FAQ

How can I do a clean slate?

To clean the environment you must execute (after being inside the FLamby folder cd FLamby/):

conda deactivate
make clean

I get an error when installing Flamby

error: [Errno 2] No such file or directory: ‘pip’

Try running:

conda deactivate
make clean
pip3 install --upgrade pip

and try running your make installation option again.

I am installing Flamby on a machine equipped with macOS and an intel processor

In that case, you should use

make install-mac

instead of the standard installation. If you have already installed the flamby environment, just run

conda deactivate
make clean

before running the install-mac installation again. This is to avoid the following error, which will appear when running scripts. #### error : OMP: Error #15

I or someone else already downloaded a dataset using another copy of the flamby repository, my copy of flamby cannot find it and I don’t want to download it again, what can I do ?

There are two options. The safest one is to cd to the flamby directory and run:

python create_dataset_config.py --dataset-name fed_camelyon16 OR fed_heart_disease OR ... --path /path/where/the/dataset/is/located

This will create the required dataset_location.yaml file in your copy of the repository allowing FLamby to find it.

One can also directly pass the data_path argument when instantiating the dataset but this is not recommended.

from flamby.datasets.fed_heart_disease import FedHeartDisease
center0 = FedHeartDisease(center=0, train=True, data_path="/path/where/the/dataset/is/located")

Collaborative work on FLamby: I am working with FLamby on a server with other users, how can we share the datasets efficiently ?

The basic answer is to use the answer just above to recreate the config file in every copy of the repository.

It can possibly become more seamless in the future if we introduce checks for environment variables in FLamby, which would allow to setup a general server-wise config so that all users of the server have access to all needed paths.
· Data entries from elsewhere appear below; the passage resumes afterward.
/-- What a started command still does. -/
inductive CmdKind where
  | put (x : Xfer)
  | get (x : Xfer)
  | atomic (handle : W32) (rank : BitVec 18) (coord : Coord)
  | windowUnmap (offset len : Nat)
  | drain (handle : W32) (round : Option W32)
  | commDestroy (handle : W32)
  | prewarm (handle count : W32)
  | tmFence (ticket : W64)
  | tmState (op : Nat)
  | selftest (unit : TestUnit)
  | fwWrite (slot : Bool) (header : Bytes) (silent : Bool)
deriving DecidableEq, Repr

/-- A command that has started and not completed. -/
structure Cmd where
  id : Nat
  q : BitVec 6
  tag : W32
  noIrq : Bool
  deadline : Option Nat
  degraded : Bool
  kind : CmdKind
deriving DecidableEq, Repr

/-- A partial value of one element (12): LAC with flags (NAN, PINF, NINF, NEGZERO, OVF), binary32, integer,
raw bits, or an ARG record. -/
inductive Val where
  | lac (a : BitVec 640) (fl : BitVec 5)
  | f32 (b : W32) (ovf : Bool)
  | int (v : Int) (ovf : Bool)
  | raw (b : W64) (ovf : Bool)
  | arg (v : W64) (rank : W32) (index : W32) (ovf : Bool)
deriving DecidableEq, Repr

/-- An accepted chunk (10 Table 10-5). -/
structure Chunk where
  sender : BitVec 17
  phase : Byte
  step : Byte
  cflags : Byte
  wire : Byte
  lagRank : BitVec 18
  lateness : W32
  count : Nat
  off : Nat
  data : Bytes
  ovf : Bool
  tick : Int
  taken : Bool
deriving DecidableEq, Repr

/-- The steps of an Octoz program's plan for a collective (10 Algorithms): `reduce` with raw inputs or partials, ring
steps, the final segments to ROOT, the return or the gathering of results (`spread`), a BROADCAST relay, the two
phases of an ALLTOALL, and the changes of pass of LSE. -/
inductive PlanStep where
  | reduce (axis : Nat) (raw : Bool)
  | ringReduce (axis step : Nat)
  | convert
  | toRoot
  | spread (axis : Nat)
  | ringSpread (axis step : Nat)
  | relay (axis : Nat)
  | counts
  | exchange
  | lseSums
deriving DecidableEq, Repr

/-- A chunk that this member has to send, or has sent and not had confirmed (10:R275, R278): the communicator ranks
that receive it, and for an axis multicast the direction and the far end (08:R221). -/
structure OutChunk where
  rcvs : List (BitVec 17)
  mcast : Option (BitVec 3 × Coord)
  phase : Byte
  step : Byte
  cflags : Byte
  wire : Byte
  count : Nat
  off : Nat
  data : Bytes
  ovf : Bool
  poison : Bool
  lag : BitVec 18 × W32
  src : Option (W64 × Nat)
  leg : Option PlanStep
deriving DecidableEq, Repr

/-- One Cinch packet set under way (11:R302): who sends it, its fragments by index, when its first fragment arrived, its
failed copies, and when a REREQ last asked for it (11:R304). -/
structure CinchSet where
  ctype : BitVec 4
  axis : BitVec 2
  src : Coord
  frags : List (Byte × Bytes)
  count : Byte
  wire : Byte
  lag : BitVec 18 × W32
  ovf : Bool
  tick : Nat
  copies : Nat
  bad : Bool
  asked : Option Nat
deriving DecidableEq, Repr

/-- A Cinch set that this member has sent and keeps (11:R304): its receivers. -/
structure CinchSent where
  ctype : BitVec 4
  axis : BitVec 2
  rcvs : List Coord
  wire : Byte
  stream : Bytes
  lag : BitVec 18 × W32
  ovf : Bool
deriving DecidableEq, Repr

/-- The combine record of a Cinch collective or vote (11:R297): the sets, the next axis of the up phase, the partial that
this member holds with its laggard pair, its tick and its overflow state, and whether the phases are over. -/
structure CinchRec where
  sets : List CinchSet
  sent : List CinchSent
  axisNow : Nat
  own : List Val
  lag : BitVec 18 × W32
  lagAt : Int
  ovf : Bool
  upDone : Bool
  downDone : Bool
deriving DecidableEq, Repr

/-- A bound collective context (10, 13:R350). Plan, values and chunks belong to an Octoz program; a loaded program keeps
its data in its threads and slots. -/
structure Ctx where
  idx : BitVec 9
  q : BitVec 6
  tag : W32
  noIrq : Bool
  opcode : Byte
  body : BitVec 896
  rein : BitVec 896
  handle : W32
  seq : W32
  sig : W64
  chunkTimeout : W32
  saveAfter : W32
  alg : Byte
  count : Nat
  tokens : Nat
  rows : Nat
  lanes : Nat
  startTick : Nat
  deadline : Option Nat
  serving : Option W16
  plan : List PlanStep
  sentStep : Bool
  pass : Nat
  finished : Bool
  held : List (Nat × Val)
  done : List (Nat × Val)
  chunks : List Chunk
  fails : List (BitVec 17 × Byte × Byte × Nat × Nat)
  grants : List (BitVec 17 × Nat)
  given : List (BitVec 17 × Nat)
  conf : List (BitVec 17 × Nat)
  outq : List OutChunk
  sent : List OutChunk
  scounts : List W64
  counts : List (BitVec 17 × W64)
  cinch : CinchRec
  vote : CinchRec
  lag : BitVec 18 × W32
  lagAt : Int
  hasResult : Bool
  result : W64
  agreed : Bool
  degraded : Bool
  overflow : Bool
  dropped : Bool
  retried : Bool
  wasSaved : Bool
  blockedSince : Nat
  waitSince : Nat
  savedTicks : Nat
  tainted : Bool
deriving DecidableEq, Repr

/-- The state of a lane thread (13:R348, Table 13-8). -/
inductive TState where
  | running | stalled | ended | inCrecv | inSync | inFence | inLoad | inEnd
deriving DecidableEq, Repr

/-- A lane thread that is not free (13). `pend` are its local stores since its last FENCE, oldest first (13:R349); `source`
the bytes of a remote CSEND source that have come, and whether they came poisoned. -/
structure Thread where
  id : Tid
  ctx : BitVec 9
  logical : Byte
  prog : W16
  gen : Nat
  pc : W32
  s : List W64
  v : List (BitVec 512)
  st : TState
  waitArg : W32
  slotBase : Nat
  slots : Nat
  stores : Nat
  missed : Bool
  handles : List (W16 × Chunk)
  pend : List (W64 × Bytes)
  source : Option (Bytes × Bool)
deriving DecidableEq, Repr

/-- The issue classes of a lane (13, "The lane"). -/
inductive IssueClass where
  | scalar | memory | accumulate
deriving DecidableEq, Repr

/-- The thread that a lane last served in an issue class (13:R348). -/
structure LaneTurn where
  lane : Byte
  cls : IssueClass
  thr : BitVec 3
deriving DecidableEq, Repr

/-- A program of the bench libraries (13:R356, R357). -/
structure Program where
  id : W16
  benches : BitVec 12
  gen : Nat
  words : List W64
deriving DecidableEq, Repr

/-- A saved context (13:R361, Table 13-7; its record lies in the save area, 15:R429). -/
structure Saved where
  record : BitVec 9
  ctx : Ctx
  threads : List Thread
  slots : List (Tid × Bytes)
  at_ : Nat
  total : Nat
  writing : Bool
  marked : Bool
  ending : Option (Byte × W64)
  image : Bytes
deriving DecidableEq, Repr

/-- A stream from this node (08:R215). -/
structure TxStream where
  dst : Coord
  next : BitVec 15
  fresh : Bool
  unacked : List Packet
  waiting : List Packet
deriving DecidableEq, Repr

/-- The stream record of one source (08:R216), with what the NI holds for it. -/
structure RxStream where
  src : Coord
  next : Option (BitVec 15)
  bitmap : W64
  lastSync : Option (BitVec 15)
  held : List Packet
  accepted : Nat
  echo : BitVec 3
  missed : List (BitVec 15 × BitVec 15)
  stuckAt : Nat
deriving DecidableEq, Repr

/-- Who waits for a one-sided request. -/
inductive ReqOwner where
  | cmd (id : Nat)
  | signal (id : Nat)
  | load (t : Tid) (d : BitVec 5) (size : Nat)
  | vload (t : Tid) (d : BitVec 5)
  | source (t : Tid)
  | store (t : Tid)
deriving DecidableEq, Repr

/-- An outstanding one-sided request (10:R283, 16:R464). -/
structure Req where
  num : W32
  owner : ReqOwner
  pkt : Packet
  rank : BitVec 18
  localAddr : W64
  sentAt : Nat
  reissued : Bool
deriving DecidableEq, Repr

/-- A drain marker round (08:R227). -/
structure Round where
  num : W32
  epoch : Bool
  dests : List Coord
  all : List Coord
deriving DecidableEq, Repr

/-- The rate of one congestion class: num / 2^sh of full rate (08:R220), when it was cut, echoed and raised last, and from
when on it admits the next packet (in byte times of full rate, log 79). -/
structure Rate where
  num : Nat
  sh : Nat
  lastCut : Nat
  lastEcho : Nat
  lastRise : Nat
  nextAt : Nat
deriving DecidableEq, Repr

/-- The network interface. -/
structure NI where
  tx : List TxStream
  rx : List RxStream
  reqs : List Req
  nextReq : W32
  serving : List Packet
  early : List (Nat × Packet)
  journal : List (Coord × List (W32 × W64))
  rates : List Rate
  lost : List Coord
  epoch : Bool
  sentTo : List Coord
  rounds : List Round
  nextRound : BitVec 30
  degradedAt : Option Nat
  probes : List (Coord × W32 × Nat)
  nextProbe : BitVec 24
  busy : List (W32 × Nat)
  missEvents : List (Coord × W32)
deriving DecidableEq, Repr

/-- Router: exception banks (08:R224) and the NI's injection queue. -/
structure Router where
  bank0 : List W64
  bank1 : List W64
  inject : List (Option (BitVec 3) × Packet)
deriving DecidableEq, Repr

/-- Link states, in the order of their codes (07 Table 7-9). -/
inductive LinkState where
  | off | down | training | held | up | lpi | sleep | dark | miswired
deriving DecidableEq, Repr

/-- A training under way (07:R180, R182). -/
structure Training where
  saved : Bool
  attempt : Nat
  fromUp : Bool
  half : Bool
deriving DecidableEq, Repr
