-- ==== Sys2Proof/Machine/Comms.lean ====
section
/-! DEFINITION. Machine/Comms.lean: communicators (09): geometry and ranks, signatures, heralds (02:R41 to R45), abort
notices (09:R249, R250; 11:R305), the end of a collective, laggards and their statistics. -/

namespace Sys2Proof.Machine

/-- The extent of a communicator's box on axis `a` (09:R239). -/
def ext (s : State) (c : Comm) (a : Nat) : Nat :=
  let n := torus s a
  (axisOf a c.hi + n - axisOf a c.lo % n) % n + 1

/-- The member count (09:R239). -/
def commSize (s : State) (c : Comm) : Nat := ext s c 0 * ext s c 1 * ext s c 2

/-- Offsets of a communicator rank, and the rank of offsets (09:R240). -/
def rankOffs (s : State) (c : Comm) (r : Nat) : List Nat :=
  [r % ext s c 0, r / ext s c 0 % ext s c 1, r / (ext s c 0 * ext s c 1)]
def offsRank (s : State) (c : Comm) (o : List Nat) : Nat :=
  o.getD 0 0 + ext s c 0 * (o.getD 1 0 + ext s c 1 * o.getD 2 0)

/-- The box position of offsets. -/
def boxPos (s : State) (c : Comm) (o : List Nat) : Coord :=
  let p (a : Nat) : Nat := (axisOf a c.lo + o.getD a 0) % torus s a
  mkCoord (p 0) (p 1) (p 2)

/-- The offsets of a coordinate in the box (09:R240). -/
def boxOffs (s : State) (c : Comm) (p : Coord) : List Nat :=
  [0, 1, 2].map fun a => (axisOf a p + torus s a - axisOf a c.lo % torus s a) % torus s a

/-- The job-local rank of a communicator rank (09:R240). -/
def jobRank (s : State) (c : Comm) (r : Nat) : Nat :=
  let o := rankOffs s c r
  c.base.toNat + o.getD 0 0 * c.sx.toNat + o.getD 1 0 * c.sy.toNat + o.getD 2 0 * c.sz.toNat
def jobRank18 (s : State) (c : Comm) (r : Nat) : BitVec 18 := BitVec.ofNat 18 (jobRank s c r)

/-- The coordinate that a member's rank translates to; a member whose coordinate is not its box position has been moved
(06:R168, 11:R305). -/
def memberAt (s : State) (c : Comm) (r : Nat) : Coord :=
  (translate s c.map.toNat (jobRank s c r)).getD (boxPos s c (rankOffs s c r))
def memberMoved (s : State) (c : Comm) (r : Nat) : Bool := memberAt s c r ≠ boxPos s c (rankOffs s c r)

/-- The communicator rank at a coordinate, moved members included. -/
def rankAt (s : State) (c : Comm) (p : Coord) : Option Nat :=
  (List.range (commSize s c)).find? fun r => memberAt s c r = p

/-- This node's communicator rank: that of its box position unless a RANKMAP_PATCH moved that rank away (06:R168), then the
rank that its coordinate holds now; and the offsets of that rank (09:R240). -/
def myRank (s : State) (c : Comm) : Nat :=
  let r := offsRank s c (boxOffs s c (myCoord s))
  if r < commSize s c && memberAt s c r = myCoord s then r else (rankAt s c (myCoord s)).getD r
def myOffs (s : State) (c : Comm) : List Nat := rankOffs s c (myRank s c)

/-- Offsets with axis `a` replaced; the box of the member line. -/
def lineOffs (o : List Nat) (a d : Nat) : List Nat := setAt a d o

/-- The signature of a block (09:R246). -/
def signature (block : Bytes) : W64 := (crc32c block.reverse ++ crc32c block : BitVec 64)

/-- The signature block of Table 9-2. -/
def sigBlock (handle seq key : W32) (codes : Bytes) (root : W32) (count extra : Nat) : Bytes :=
  slice 0 48 (bvBytes 4 handle ++ bvBytes 4 seq ++ bvBytes 4 key ++ slice 0 7 codes ++ [0] ++ bvBytes 4 root ++
    leBytes 8 count ++ leBytes 8 extra)

/-- SIGNATURE[15:0]. -/
def sig16 (sig : W64) : W16 := sig.setWidth 16

/-- Directions whose neighbour lies inside a box, other than this node itself (02:R41). -/
def boxDirs (s : State) (lo hi : Coord) : List Nat :=
  (List.range 6).filter fun d =>
    let n := neighbour s (myCoord s) d
    n ≠ myCoord s && inBox s lo hi n

/-- Sends a herald or an abort notice one hop, as a packet of its own (08 Table 8-5); while the engine sleeps the keeper
sends it as a HERALD frame, and only on ports that were UP when they entered LPI or SLEEP (02:R44, R45). -/
def sendHop (p : Packet) (s : State) (d : Nat) : State :=
  let q : Packet := { p with src := myCoord s, dest := neighbour s (myCoord s) d, mcast := false, epoch := s.ni.epoch
                             seq := 0, sync := false, prior := 0, mark := false, echo := false, rerouted := false }
  if asleep s then
    match sleepPort s d with
    | some i => kickFrames i (enqueueOut i 2 none q s)
    | none => s
  else inject (some (BitVec.ofNat 3 d)) q s

/-- Floods a herald or notice to every neighbour inside the box but its sender (02:R42), on every port that leads to one. -/
def flood (sender : Option Coord) (lo hi : Coord) (p : Packet) (s : State) : State :=
  ((boxDirs s lo hi).filter fun d => some (neighbour s (myCoord s) d) ≠ sender).foldl (sendHop p) s

/-- The herald filter holds a key; enters one, the newest 64 kept (02:R42). -/
def filterHas (s : State) (k : HeraldKey) : Bool := s.kp.filter.any fun f => f.key = k
def filterAdd (k : HeraldKey) (sig : W64) (emitter : Option (BitVec 18)) (src : Coord) (s : State) : State :=
  { s with kp := { s.kp with
      filter := ({ key := k, sig := sig, emitter := emitter, src := src } :: s.kp.filter).take Config.heraldFilterMax } }

/-- A herald of this node (08 Table 8-5): HTYPE, the two words, the signature field and HOLD. -/
def heraldPacket (s : State) (htype : Byte) (handle seq : W32) (sig : W64) (hold : W32) (lo hi : Coord) : Packet :=
  mkPacket 1 0 (myCoord s) 0 0
    (bvBytes 4 handle ++ bvBytes 4 seq ++ bvBytes 8 sig ++ [htype, 0, 0, 0] ++ bvBytes 4 hold ++
      leBytes 4 lo.toNat ++ leBytes 4 hi.toNat) 0

/-- The filter key of a herald or of an abort notice (02:R42, 11:R305); `none` for a reserved HTYPE. -/
def heraldKey (p : Packet) : Option HeraldKey :=
  let w (o : Nat) : W32 := BitVec.ofNat 32 (payField p o 4)
  if p.kind = 2 then some (.abort (w 0) (w 4))
  else match payField p 16 1 with
    | 0 => some (.collective (w 0) (w 4))
    | 1 => some (.prewarm (w 0) (w 8) (w 4))
    | _ => none

/-- The box that a herald or notice floods. -/
def heraldBox (p : Packet) : Coord × Coord :=
  (BitVec.ofNat 17 (payField p 24 4), BitVec.ofNat 17 (payField p 28 4))

/-- The hold that a herald's entry into the filter starts (02:R43, R46). -/
def heraldHold (k : HeraldKey) (p : Packet) (s : State) : State :=
  match k with
  | .collective h q => startHold (.herald h q) s.kp.acting.heraldHold.toNat s
  | .prewarm h _ _ => startHold (.prewarm h) (payField p 20 4) s
  | .abort _ _ => s
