/-- A bank address as an error word of its module (15 Table 15-10). -/
def errAt (b : Nat) (cause : Byte) (unc : Bool) : TmError :=
  { pc := BitVec.ofNat 5 (natBits 31 5 b), bank := BitVec.ofNat 4 (natBits 27 4 b), row := BitVec.ofNat 17 (bvRow b)
    col := BitVec.ofNat 10 (b % 1024), cause := cause, uncorrectable := unc }

/-- The bank address of an error word. -/
def errAddr (m : Nat) (e : TmError) : Nat := bankAddr m e.pc.toNat e.bank.toNat e.row.toNat e.col.toNat

/-- DETAIL of a Tannery event (15 Table 15-10). -/
def tmDetail (s : State) (m : Nat) (e : TmError) (spares : Nat) (count : W32) (ticket : W64) : Bytes :=
  [BitVec.ofNat 8 m, e.pc.setWidth 8, e.bank.setWidth 8, e.cause] ++ leBytes 4 e.row.toNat ++ leBytes 2 e.col.toNat ++
  [BitVec.ofNat 8 spares, 0] ++ bvBytes 4 count ++ leBytes 8 (deinterleave s (errAddr m e)) ++ bvBytes 8 ticket

/-- ECC_UNCORRECTABLE (15:R430), with its ERR_STATUS bit (19 Table 19-3). -/
def eccBad (m : Nat) (e : TmError) (ticket : W64) (s : State) : State :=
  setErr errTannery (raiseEvent (0x3000 + m) 0x0302 (detailOf (tmDetail s m e 0 1 ticket)) s)

/-- A granule that an error poisons; the event is raised once per poisoned granule (15:R430). -/
def eccPoison (m : Nat) (e : TmError) (s : State) : State :=
  let g := bvGranule (errAddr m e)
  if s.tm.poison.contains g then s else eccBad m e 0 { s with tm := { s.tm with poison := g :: s.tm.poison } }

/-- ECC_CORRECTED (15:R430): counted, and raised at most once per 25,000 ticks. -/
def eccGood (m : Nat) (e : TmError) (ticket : W64) (s : State) : State :=
  let n := s.tm.corrections.getD m 0 + 1
  let due := match s.tm.corrAt.getD m none with | none => true | some t => decide (t + 25000 ≤ now s)
  if due then
    raiseEvent (0x3000 + m) 0x0301 (detailOf (tmDetail s m e 0 (BitVec.ofNat 32 n) ticket))
      { s with tm := { s.tm with corrections := setAt m 0 s.tm.corrections, corrAt := setAt m (some (now s)) s.tm.corrAt } }
  else { s with tm := { s.tm with corrections := setAt m n s.tm.corrections } }

/-- The rows that the test of row `r` copies to spares: r first, then its neighbours in the subarray (16:R453). -/
def testRows (r : Nat) : List Nat :=
  [r] ++ (if r % 512 = 0 then [] else [r - 1]) ++ (if r % 512 = 511 then [] else [r + 1])

/-- Starts the test of the rows around `row` (16:R453): as many go to spares as are free; `none` when no spare is free. -/
def startRows (m : BitVec 3) (pc : BitVec 5) (bank : BitVec 4) (row : Nat) (byError : Bool) (waiter : Option Nat)
    (log : State → State) (s : State) : Option State :=
  let u : TestUnit := .tannery m pc bank
  if testRunning s u then some (startTest u byError false (BitVec.ofNat 32 row) waiter s)
  else
    let free := 4 - sparedIn s m pc bank row
    if free = 0 then none
    else
      let moved := ((testRows row).take free).map fun r =>
        ({ module := m, pc := pc, bank := bank, row := r, forGood := false } : Spared)
      let s1 := { s with tm := { s.tm with spared := moved ++ s.tm.spared } }
      some (startTest u byError false (BitVec.ofNat 32 row) waiter (log s1))

/-- An ECC error that a unit met moves its rows and starts their test; with no spare row free the error counts as lasting
(16:R442, R453, R448). -/
def rowTest (m : Nat) (e : TmError) (ticket : W64) (s : State) : State :=
  let mb := BitVec.ofNat 3 m
  let u : TestUnit := .tannery mb e.pc e.bank
  let row := e.row.toNat
  let d := tmDetail s m e 0 1 ticket
  let s1 := { s with tree := { s.tree with errRow := (u, BitVec.ofNat 32 row) :: s.tree.errRow.filter fun x => x.1 ≠ u } }
  match startRows mb e.pc e.bank row true none (logError u (if e.uncorrectable then 0x0302 else 0x0301) d) s1 with
  | some t => t
  | none =>
    let lasting : Bytes := [2, 1, 0, 1] ++ leBytes 4 (unitIndex u) ++ leBytes 4 row ++ leBytes 12 0
    retireUnit u 3 row (logAppend 0x03 2 (unitIndex u) lasting s1)

/-- Marks and clears poison of granules. -/
def poisonGranule (g : Nat) (s : State) : State :=
  if s.tm.poison.contains g then s else { s with tm := { s.tm with poison := g :: s.tm.poison } }
def clearGranule (g : Nat) (s : State) : State := { s with tm := { s.tm with poison := s.tm.poison.filter fun x => x ≠ g } }

/-- The errors that an execution met, in addresses. -/
def badAddrs (m : Nat) (found : List TmError) : List Nat := (found.filter fun e => e.uncorrectable).map (errAddr m)

/-- A source granule, or for a row operation its row, is poisoned or met an uncorrectable error. -/
def srcBad (s : State) (bad : List Nat) (row : Bool) (a : Nat) : Bool :=
  let g := bvGranule a
  if row then s.tm.poison.any (fun x => x / 4 = g / 4) || bad.any fun x => x / 1024 = a / 1024
  else s.tm.poison.contains g || bad.any fun x => x / 256 = a / 256

/-- The error that poisons a piece: the uncorrectable one that the execution met in a source, else the source's poison. -/
def pieceError (m : Nat) (found : List TmError) (row : Bool) (p : TmPiece) : TmError :=
  let z := if row then 1024 else 256
  let e := (found.find? fun e => e.uncorrectable && (errAddr m e / z = p.a / z || errAddr m e / z = p.b / z)).getD (errAt p.a 0 true)
  { e with cause := if row then 0x02 else 0x03 }

/-- Performs one piece (15:R415 to R421): its destination granule gets the result, or is poisoned and keeps its bytes
when a source is bad; the old content stays readable until a fence covers a ticket. Source bytes were read before. The event
is raised once per poisoned row or granule (15:R430). -/
def tmDoPiece (m : Nat) (found : List TmError) (o : TmQueued) (w : TmPiece × Bool × Bool × Bytes) (s : State) : State :=

  let (p, row, bad, bytes) := w
  let g := bvGranule p.dst
  let old := (List.range 256).map fun i => tmByte s (g * 256 + i)
  let s1 := match o.ticket with
    | some t => { s with tm := { s.tm with stale := (g, old, t) :: s.tm.stale.filter fun x => x.1 ≠ g } }
    | none => s
  let s2 := { s1 with tm := { s1.tm with cache := s1.tm.cache.filter fun l => l.granule ≠ g } }
  if bad then
    let known := if row then s.tm.poison.any fun x => x / 4 = g / 4 else s.tm.poison.contains g
    let s3 := poisonGranule g { s2 with tm := { s2.tm with queue := updWhere (fun x => x.op = o.op) (fun x => { x with failed := true }) s2.tm.queue } }
    if known then s3 else eccBad m (pieceError m found row p) (o.ticket.getD 0) s3
  else clearGranule g { s2 with tm := { s2.tm with mem := memWrite 0 s2.tm.mem p.dst bytes } }

/-- The destination of an operation on modules `ms` becomes undefined, byte by byte (15:R417, 00:R11). -/
def tmSpoil (o : TmQueued) (ms : List Nat) (s : State) : State :=
  let ps := ms.flatMap (tmPieces s o)
  bumpFree (256 * ps.length)
    (ps.zipIdx.foldl (fun t p => { t with tm := { t.tm with
      mem := memWrite 0 t.tm.mem p.1.dst ((List.range p.1.n).map fun i => Config.freeByte (s.free + 256 * p.2 + i)) } }) s)

/-- Executes operation `o` on module `m` (15:R412, R415). Every source is read before any destination is written. A
normal write to its operands has left the destination undefined (15:R417), also where a module had executed before. -/
def tmExecute (m : Nat) (found : List TmError) (o : TmQueued) (s : State) : State :=
  let bad := badAddrs m found
  let work := (tmPieces s o m).map fun p =>
    let row := byRow s o p
    let rd (a : Nat) : Bytes := memRead 0 s.tm.mem a p.n
    let b := (usesA o.top && srcBad s bad row p.a) || (usesB o.top && srcBad s bad row p.b)
    (p, row, b, tmResult o p.at_ p.n (rd p.a) (rd p.b))
  let s1 := (found.filter fun e => !e.uncorrectable).foldl (fun t e => eccGood m e (o.ticket.getD 0) t) s
  let s2 := if writesDst o.top then work.foldl (fun t w => tmDoPiece m found o w t) s1 else s1
  let s2b := found.foldl (fun t e => rowTest m e (o.ticket.getD 0) t) s2
  let left := o.todo &&& ~~~ ((1 : Byte) <<< m)
  let s3 := if o.disturbed && writesDst o.top
    then tmSpoil o (if left = 0 then (List.range 8).filter fun i => (tmTouches s o).getLsbD i else [m]) s2b else s2b
  let rest := updWhere (fun x => x.op = o.op) (fun x => { x with todo := x.todo &&& ~~~ ((1 : Byte) <<< m) }) s3.tm.queue
  { s3 with tm := { s3.tm with queue := rest } }

/-- TM_OP_EXECUTE (15:R415): module `module` executes the next operation of its queue. -/
def execTmOpExecute (module : BitVec 3) (found : List TmError) (s : State) : Out :=
  let m := module.toNat
  live s fun s =>
    match s.tm.queue.find? (fun o => o.todo.getLsbD m) with
    | none => s
    | some o =>
      if !moduleUp s m then s
      else
        let s1 := tmExecute m found o s
        tmRetireAll s1.tm.queue.length s1

/-- A module goes down (15:R430): its queued operations count as failed there, and MODULE_DOWN is raised. An internal
cause of a module wakes the engine (02:R36, cause 0x8). -/
def takeDown (m : Nat) (cause : Byte) (s : State) : State :=
  let bit := (1 : Byte) <<< m
  let q := s.tm.queue.map fun o => if o.todo.getLsbD m then { o with todo := o.todo &&& ~~~ bit, failed := true } else o
  let s1 := { s with tm := { s.tm with down := s.tm.down ||| bit, queue := q
                                       cache := s.tm.cache.filter fun l => bvModule (l.granule * 256) ≠ m } }
  let d := [BitVec.ofNat 8 m, 0xFF, 0xFF, cause] ++ leBytes 8 0 ++ leBytes 4 1 ++ leBytes 16 0
  let s2 := setErr errTannery (raiseEvent (0x3000 + m) 0x0304 (detailOf d) s1)
  wakeSource 8 (tmRetireAll s2.tm.queue.length s2)

/-- MODULE_DOWN (15:R430): a running module stops answering after READY. -/
def execModuleDown (module : BitVec 3) (baseDie : Bool) (s : State) : Out :=
  live s (onlyIf (s.boot.phase = phReady && moduleUp s module.toNat)
    (takeDown module.toNat (if baseDie then 0x06 else 0x05)))

/-- PATROL_SCRUB (15:R432, R430): corrected errors are counted, uncorrectable ones poison their granule. -/
def execPatrolScrub (module : BitVec 3) (found : List TmError) (s : State) : Out :=
  let m := module.toNat
  live s (onlyIf (s.boot.phase = phReady && moduleUp s m) fun s =>
    found.foldl
      (fun t e =>
        let e4 := { e with cause := 0x04 }
        rowTest m e4 0 (if e.uncorrectable then eccPoison m e4 t else eccGood m e4 0 t)) s)

/-- TANNERY_ERROR (16 Table 16-1, R453; 15:R430): an ECC error that the base die or a bank-pair unit met. -/
def execTanneryError (module : BitVec 3) (e : TmError) (s : State) : Out :=
  let m := module.toNat
  live s (onlyIf (s.boot.phase = phReady && moduleUp s m) fun s =>
    rowTest m e 0 (if e.uncorrectable then eccPoison m e s else eccGood m e 0 s))

/-- Combines a packet's or lane store's bytes into an armed range (15:R427, R428): each covered element becomes old op
new; an element covered in part is undefined. -/
def armedElems (r : Armed) (o : Nat) (bs : Bytes) : Nat → Nat → State → State
  | 0, _, s => s
  | k + 1, i, s =>
    let z := dtypeSize r.dtype.toNat
    let top := if r.op = 1 then 0x12 else if r.op = 2 then 0x14 else 0x15
    let s1 :=
      if o ≤ i && i + z ≤ o + bs.length then
        let v := pairElement top r.dtype.toNat 0 (leNat (tmRead s i z)) (leNat (slice (i - o) z bs))
        tmWrite i (leBytes z v) s
      else bumpFree z (tmWrite i (freeBytes s z) s)
    armedElems r o bs k (i + z) s1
In the meantime one can fill/comment the following bash script after downloading the dataset and share it with all users of the server:

python create_dataset_config.py --dataset-name fed_camelyon16 --path TOFILL
python create_dataset_config.py --dataset-name fed_heart_disease --path TOFILL
python create_dataset_config.py --dataset-name fed_lidc_idri --path TOFILL
python create_dataset_config.py --dataset-name fed_kits19 --path TOFILL
python create_dataset_config.py --dataset-name fed_isic2019 --path TOFILL
python create_dataset_config.py --dataset-name fed_ixi --path TOFILL

Which allows users to set all necessary paths in their local copies.

Can I run clients in different threads with FLamby? How does it run under the hood?

FLamby is a lightweight and simple solution, designed to allow researchers to quickly use cleaned datasets with a standard API. As a consequence, the benchmark code performing the FL simulation is minimalistic. All clients run sequentially in the same python environment, without multithreading. Datasets are assigned to clients as different python objects.

Does FLamby support GPU acceleration?

FLamby supports GPU acceleration thanks to the underlying deep learning backend (pytorch for now).